Я скидываю кроссовки и лениво падаю на мягкий диван. Я кошмарно устал и чувствую, что мои веки становятся все тяжелее и тяжелее с каждой секундой. Я чувствую себя так, будто могу проспать теперь часов восемь или девять. Но у Лэндона, само собой, другие планы.

— Ты хорошо прожарил эти яйца? Моя сестра говорила, что можно умереть, если съесть не прожаренные яйца.

— Твоя сестра врет, — бормочу я, и мои глаза закрываются против моей же воли.

— Моя сестра, — поправляет он меня, — учится на целителя.

— А еще твоя сестра — патологическая лгунья. Она не может этого не делать.

— Я скажу ей, что ты так сказал.

Я пожимаю плечами.

— И я скажу ей, что ты специально накормил меня сырыми яйцами, чтобы убить.

Я открываю один глаз и смотрю на него. Если бы это был какой-то другой ребенок, это было бы забавно, но это Лэндон, и он полностью серьезен. Наконец, я вздыхаю и открываю второй глаз. Я машу палочкой в сторону книжной полки и легко хватаю книгу, которая ко мне прилетела. Протягиваю ее ему.

— На, тренируйся читать.

Он смотрит на меня так, будто я какой-то слизняк, полностью тупой, с ног до головы.

— Мне не нужно тренироваться читать, — значительно говорит он. Но берет книгу, когда я толкаю ее к нему и выхватываю недоеденный сэндвич. — Эй!

— Не хочу, чтобы ты умер, — бормочу я с набитым ртом. — Читай.

Он грозно смотрит на меня, пока я приканчиваю сэндвич, но садится у кофейного столика и открывает книгу. Не знаю, что за книга, и мне плевать. Я просто хочу спать…

Думаю, в этом я добился успеха, потому что следующее, что я осознаю — как кто-то стучит в мою дверь. Лэндон отрубился, лежа головой на открытой книге. Он намного милее, когда спит — выглядит почти человеческим ребенком, а не демоном. Я силой поднимаю себя, следя за тем, чтобы не потревожить его, и иду открывать дверь.

Да.

Это тетя Гермиона пришла избавить меня от обязанности приглядывать за дьяволом во плоти. Двое громил из моего отдела держатся в нескольких метрах от нее. Я поднимаю руку, чтобы поприветствовать их, и они кивают в ответ на этот жест, но оба выглядят намного серьезнее, чем были бы на любом другом занятии. Но авроры готовы расшибиться, чтобы получить работу в министерской охране, и теперь они ведут себя с таким фальшивым профессионализмом, что это почти забавно. Почти.
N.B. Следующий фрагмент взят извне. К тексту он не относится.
/-- The domain that holds an object written at an instant, or that a pulse or a write needs awake: TIME always (R61), and the object's own (R547). -/
def State.wakeAct (a : Act) (s : State) : State :=
  match (if a.kind = 6 then heladDomain a.key else none) with
  | some d => (s.wake 1).wake d
  | none => s.wake 1

/-- Whether an action wakes a dozing Helad (R61): a pitch run, a pulse, an object write. -/
def Act.wakes (a : Act) : Bool := 4 ≤ a.kind

/-- The Helad begins waking what an action needs 4 µs before its instant, or at once when less remains (R62). -/
def State.wakeAhead (s : State) : State :=
  (s.tm.hActs.filter fun a => a.wakes && decide (a.at_ ≤ s.ft .hel + us 4)).foldl (fun s a => s.wakeAct a) s

/-- Whether the Helad is awake for an action that wakes it (R62). -/
def State.awakeFor (a : Act) (s : State) : Bool :=
  !a.wakes || (s.awake 1 && (match (if a.kind = 6 then heladDomain a.key else none) with | some d => s.awake d | none => true))

/-- Whether a launch is late (R62): the action, which needs waking, arrived less than 4 µs ahead and launches more than two HCLK cycles (81,920 FT units) after its instant. A Helad that is awake for it launches within that bound. -/
def State.launchLate (a : Act) (s : State) : Bool :=
  decide (a.at_ < a.arrived + us 4) && decide (a.at_ + 81920 < s.ft .hel)

/-- The record of a late launch, stamped at the launch (R62, R541); after a step over the instant it carries STEPPED (R47). -/
def State.lateRecord (a : Act) : State → State :=
  State.stepping a.stepped fun s =>
    let (stm, s) := s.takeStamp .hel fnRecord
    s.missed .hel a 2 stm

/-- A unit receives a timed action: after its instant it is missed (R30), with the queue full it is refused (R61), under its handle where the issuing device has assigned one (R64, R541). -/
def State.queueAct (sd : Side) (a : Act) (s : State) : State × Bool :=
  if a.at_ < s.ft sd then
    let (stm, s) := s.takeStamp sd fnRecord
    (s.missed sd a 0 stm, false)
  else if (s.acts sd).length ≥ (match sd with | .hel => 64 | .icd => 1024) then
    let (stm, s) := (s.addOb sd O.ActionRefused 32 1).takeStamp sd fnRecord
    (s.missed sd (if a.fwd || a.kind == 0 then a else { a with handle := 0 }) 1 stm, false)
  else
    let s : State := s.setActs sd (s.acts sd ++ [a])
    (match sd with | .hel => s.wakeAhead | .icd => s, true)

/-- The next handle of the Icdon IX40; cut numbers keep the handles below 2^31. DESIGN CHOICE: the spec numbers only cuts. -/
def State.newHandle (s : State) : Nat × State :=
  (2 ^ 31 + s.tm.iHandle % 2 ^ 30, { s with tm := { s.tm with iHandle := (s.tm.iHandle + 1) % 2 ^ 32 } })

/-- The next handle of the Helad, apart from those of an Icdon IX40. -/
def State.newHandleH (s : State) : Nat × State :=
  (3 * 2 ^ 30 + s.tm.hHandle % 2 ^ 30, { s with tm := { s.tm with hHandle := (s.tm.hHandle + 1) % 2 ^ 32 } })

/-- A descriptor as forwarded to the level below (R19, R190): opcode, handle in TAG, instant, argument. -/
def fwdRec (opcode handle at_ arg gid : Nat) : Rec :=
  mkRec 0x60 4 0 0 0 0 [(128, 16, opcode), (144, 1, 1), (145, 1, 1), (160, 32, handle), (192, 32, gid), (256, 80, at_), (480, 32, arg)]

/-- A timed action as forwarded to the level below with all that its holders need (R19, R384, R541): opcode, handle, instant, parameters, key and value. DESIGN CHOICE (log 143): the spec names what is forwarded and gives no layout for what the 32-bit ARG cannot hold. -/
def actRec (a : Act) : Rec :=
  mkRec 0x60 7 0 0 0 0 [(128, 16, if a.kind = 0 then 0x50 else 2), (144, 1, 1), (145, 1, 1), (160, 32, a.handle), (192, 32, a.key), (256, 80, a.at_), (480, 32, a.a),
    (512, 64, a.b), (576, 64, a.c), (640, 256, a.val)]

/-! ### The servo (R39–R46) -/

/-- The link on which the Icdon IX40 takes FT (R39): none at the Apex lead. -/
def State.masterLink (s : State) : Option Link :=
  if s.role = 3 then (if s.isLead then none else some .xlink)
  else if s.tm.pairUp then (s.upPort.map Link.port)
  else if s.isLead then none else some .xlink

/-- The configured asymmetry of a part's master link, ps (R42, R543). -/
def State.asymOf (sd : Side) (l : Link) (s : State) : Int :=
  match sd with
  | .hel => if s.h O.SpareActive = 1 then s.bd.asymSpare else s.bd.asym
  | .icd => match l with
    | .port n => s.iS 32 (O.FabricLinkAsymmetry + n)
    | .xlink => s.iS 32 (O.FabricLinkAsymmetry + (s.portOf 2).getD 0)
    | _ => 0

/-- An FT difference in units of 2^-16 ps. -/
abbrev ftPs (d : Int) : Int := d * 1000

/-- An offset of 2^-16 ps units in ps. -/
abbrev psOf (x : Int) : Int := Int.tdiv x 65536

/-- The offset and round trip of an exchange (R41), in 2^-16 ps and FT units. -/
def exchange (t1 t2 t3 t4 : Nat) (a : Int) : Int × Int :=
  let d := ((t2 : Int) - t1) - ((t4 : Int) - t3)
  ((ftPs d - a * 65536) / 2, ((t2 : Int) - t1) + ((t4 : Int) - t3))

/-- The smallest of a list of round trips. -/
def minOf : List Int → Option Int
  | [] => none
  | a :: t => some (t.foldl min a)

/-- The mean of a list of offsets. -/
def meanI (l : List Int) : Int := if l.isEmpty then 0 else l.sum / l.length

/-- Adds a completed exchange to a clock: the offset is kept unless its round trip exceeds the smallest of the last 64 by more than 2 ns. -/
def Clock.keep (c : Clock) (theta rtt : Int) : Clock :=
  let good := match minOf c.rtts with | none => true | some m => decide (rtt ≤ m + ((ns 2 : Nat) : Int))
  let kept := if good then (rtt :: c.rttKept).take 64 else c.rttKept
  { c with rtts := (rtt :: c.rtts).take 64, rttKept := kept, thetas := if good then theta :: c.thetas else c.thetas,
           rttLast := if good then meanI kept else c.rttLast }

/-- Whether a pulse generator of a part is armed, its number in the tables, and its output. -/
def pulseNum (sd : Side) (n : Nat) : Nat := match sd with | .hel => n | .icd => 16 + n

/-- Pulses of an armed periodic generator whose instants lie after `lo` and up to `hi`, from the next one due (R47). -/
def State.skippedOf (sd : Side) (n lo hi : Nat) (s : State) : Nat :=
  let c := s.ob sd (inst O.PulseControl n)
  let per := s.ob sd (inst O.PulsePeriod n)
  let st := s.ob sd (inst O.PulseStartFt n)
  let cnt := s.ob sd (inst O.PulseCount n)
  let k := tgetD s.tm.pulseK (pulseNum sd n) 0
  if bit c 3 ∧ bit c 1 ∧ 0 < per ∧ st + k * per ≤ hi then
    let first := if lo < st + k * per then k else (lo - st) / per + 1
    let last := (hi - st) / per
    let last := if cnt = 0 then last else min last (cnt - 1)
    if first ≤ last then last - first + 1 else 0
  else 0

/-- Marks the pulses skipped across a step or load from `lo` to `hi` in every generator of a part (R47); the total. -/
def State.skipPulses (sd : Side) (lo hi : Nat) (s : State) : Nat × State :=
  (List.range (match sd with | .hel => 4 | .icd => 8)).foldl (fun acc n =>
    let s : State := acc.2
    let k := s.skippedOf sd n lo hi
    if k = 0 then acc else
      let c := s.ob sd (inst O.PulseControl n)
      let c' := setBits (setBit c 4 true) 16 16 (sat 0xFFFF (bits c 16 16 + k))
      let next := tgetD s.tm.pulseK (pulseNum sd n) 0 + k
      let cnt := s.ob sd (inst O.PulseCount n)
      let over_ := cnt != 0 && decide (cnt ≤ next)
      let s : State := s.setOb sd (inst O.PulseControl n) (if over_ then setBit c' 3 false else c')
      (acc.1 + k, { s with tm := { s.tm with
        pulseK := tset s.tm.pulseK (pulseNum sd n) next, pulseOn := if over_ then s.tm.pulseOn.filter (· != pulseNum sd n) else s.tm.pulseOn } }))
    (0, s)

/-- A state change of a part's FT (R46): FtState, and a TimeStateRecord to the event queue: of a Helad, EVENT and the AO ring. -/
def State.ftChange (sd : Side) (new : Nat) (offPs : Int) (skipped : Nat) (stepped : Bool) (s : State) : State :=
  let old := s.ob sd O.FtState
  let s : State := s.setOb sd O.FtState new
  let c := s.clk sd
  let root := sd == .icd && s.apexLead
  let (r, s) := s.form sd 0x20 3 0 0
    [(128, 128, s.stampOf sd c.ft stepped), (256, 8, old), (264, 8, new), (272, 16, sat 0xFFFF skipped),
     (288, 32, if root then 0 else c.master), (320, 64, ofS 64 offPs)]
  let s : State := match sd with
    | .hel => (s.hRing 2 r).hQueue stEvent r
    | .icd => s.occur srcTime none r
  let s : State := if sd = .icd ∧ new = 0 ∧ c.wasLocked then s.priv 4 0 else s
  if new = 2 then s.setClk sd { s.clk sd with wasLocked := true } else s

/-- Moves a part's FT forward (R44, R47): a step marks the actions it passes over and the stamps owed; a load on leaving FREE does not (R544), and copies SEGMENT. The part's own timers move with FT, and an open exchange, taken before, is dropped. -/
def State.ftForward (sd : Side) (d : Nat) (step : Bool) (s : State) : Nat × State :=
  let c := s.clk sd
  let lo := c.ft
  let hi := c.ft + d
  let s : State := s.setClk sd { c with ft := hi, owed := if step then allOwed else c.owed, lastTag := c.lastTag + d, servoAt := c.servoAt + d, pend := none }
  let s : State := if step then s.setActs sd ((s.acts sd).map fun a => if lo < a.at_ ∧ a.at_ ≤ hi then { a with stepped := true } else a) else s
  let s : State := if !step then s else match sd with
    | .icd => { s with rd := { s.rd with stepTo := (lo, hi) } }
    | .hel => { s with tm := { s.tm with hStep := (lo, hi) } }
  let s : State := if !step ∨ s.ob sd O.FtSegment < c.mSeg then s.setOb sd O.FtSegment c.mSeg else s
  s.skipPulses sd lo hi

/-- A correction toward the master, within SlewLimit (R41, R45): its size is the servo's own, its sense is against the offset. -/
def slew (limitPpm : Nat) (theta rate : Int) : Int :=
  let lim : Int := (limitPpm : Int) * 1000000
  let g := clampI (-lim) lim (Config.servoGain theta rate)
  if 0 < theta then -(g.natAbs : Int) else if theta < 0 then (g.natAbs : Int) else 0

/-- A rate that one correction may reach: within SlewLimit of the rate in force (R41). -/
def slewTo (limitPpm : Nat) (from_ to_ : Int) : Int :=
  clampI (from_ - (limitPpm : Int) * 1000000) (from_ + (limitPpm : Int) * 1000000) to_

/-- Sets the rate in force, kept in RateCorrection (10^-12, 32 bits). -/
def State.setRate (sd : Side) (r : Int) (s : State) : State :=
  s.setOb sd O.RateCorrection (ofS 32 (clampI (-2 ^ 31) (2 ^ 31 - 1) r))

/-- The rate in force of a part, 10^-12. -/
def State.rateOf (sd : Side) (s : State) : Int := toS 32 (s.ob sd O.RateCorrection)

/-- The value of R543 objects at a part: both parts hold their own. -/
def State.servoParam (sd : Side) (k : Nat) (s : State) : Nat := s.ob sd k

/-- One servo update of a part from the mean offset `theta`, 2^-16 ps, node minus master (R41, R44, R45). -/
def State.servo (sd : Side) (theta : Int) (s : State) : State :=
  let st := s.ob sd O.FtState
  let off := psOf theta
  let behind : Nat := (Int.toNat (-theta)) / 1000
  let thr : Nat := s.ob sd O.LockThreshold
  let within := decide (off.natAbs ≤ thr)
  let stepThr := ns (s.ob sd O.StepForwardThreshold)
  let lim := s.ob sd O.SlewLimit
  let s : State := s.setOb sd O.MasterOffset (ofS 64 off)
  let c := s.clk sd
  if st = 0 then
    let (sk, s) := if theta < 0 then s.ftForward sd behind false else (0, s)
    let s : State := s.setClk sd { s.clk sd with good := 0 }
    let s : State := if 0 < theta then s.setRate sd (slewTo lim (s.rateOf sd) (c.lockRate + slew lim theta (s.rateOf sd))) else s
    s.ftChange sd 1 off sk false
  else if st = 1 then
    let good := if within then c.good + 1 else 0
    let s : State := s.setRate sd (slewTo lim (s.rateOf sd) (c.lockRate + slew lim theta (s.rateOf sd)))
    let s : State := s.setClk sd { s.clk sd with good := good }
    if good ≥ 16 then (s.setClk sd { s.clk sd with lockRate := s.rateOf sd, good := 0 }).ftChange sd 2 off 0 false else s
  else if st = 2 then
    if behind > stepThr then
      let (sk, s) := s.ftForward sd behind true
      (s.setClk sd { s.clk sd with good := 0 }).ftChange sd 4 off sk true
    else
      let s : State := s.setRate sd (s.rateOf sd + slew lim theta (s.rateOf sd))
      s.setClk sd { s.clk sd with lockRate := s.rateOf sd }
  else
    if st = 3 ∧ ¬ (2 ≤ c.mState ∧ c.mState ≤ 4) then s
    else if behind > stepThr then
      let (sk, s) := s.ftForward sd behind true
      (s.setClk sd { s.clk sd with good := 0 }).ftChange sd 4 off sk true
    else
      let good := if st = 4 then (if within then c.good + 1 else 0) else 0
      let s : State := s.setRate sd (slewTo lim (s.rateOf sd) (c.lockRate + slew lim theta (s.rateOf sd)))
      let s : State := s.setClk sd { s.clk sd with good := good }
      if st = 3 then s.ftChange sd 4 off 0 false
      else if good ≥ 16 then
        (s.setClk sd { s.clk sd with lockRate := s.rateOf sd, good := 0 }).ftChange sd 2 off 0 false
      else s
— Ох, спасибо тебе! — она выглядит запыхавшейся и изможденной, когда проходит в мою квартиру, оставляя своих охранников за дверью. — Ты просто спас мне жизнь! — она хватает меня за плечи и с благодарностью клюет меня в щеку.

— Лэндон спит, — говорю я ей, прежде чем она начнет криком звать его.

— О, замечательно, — тут же понижает она голос. — Он был немного раздражен, когда я разбудила его утром. Думаю, он не выспался.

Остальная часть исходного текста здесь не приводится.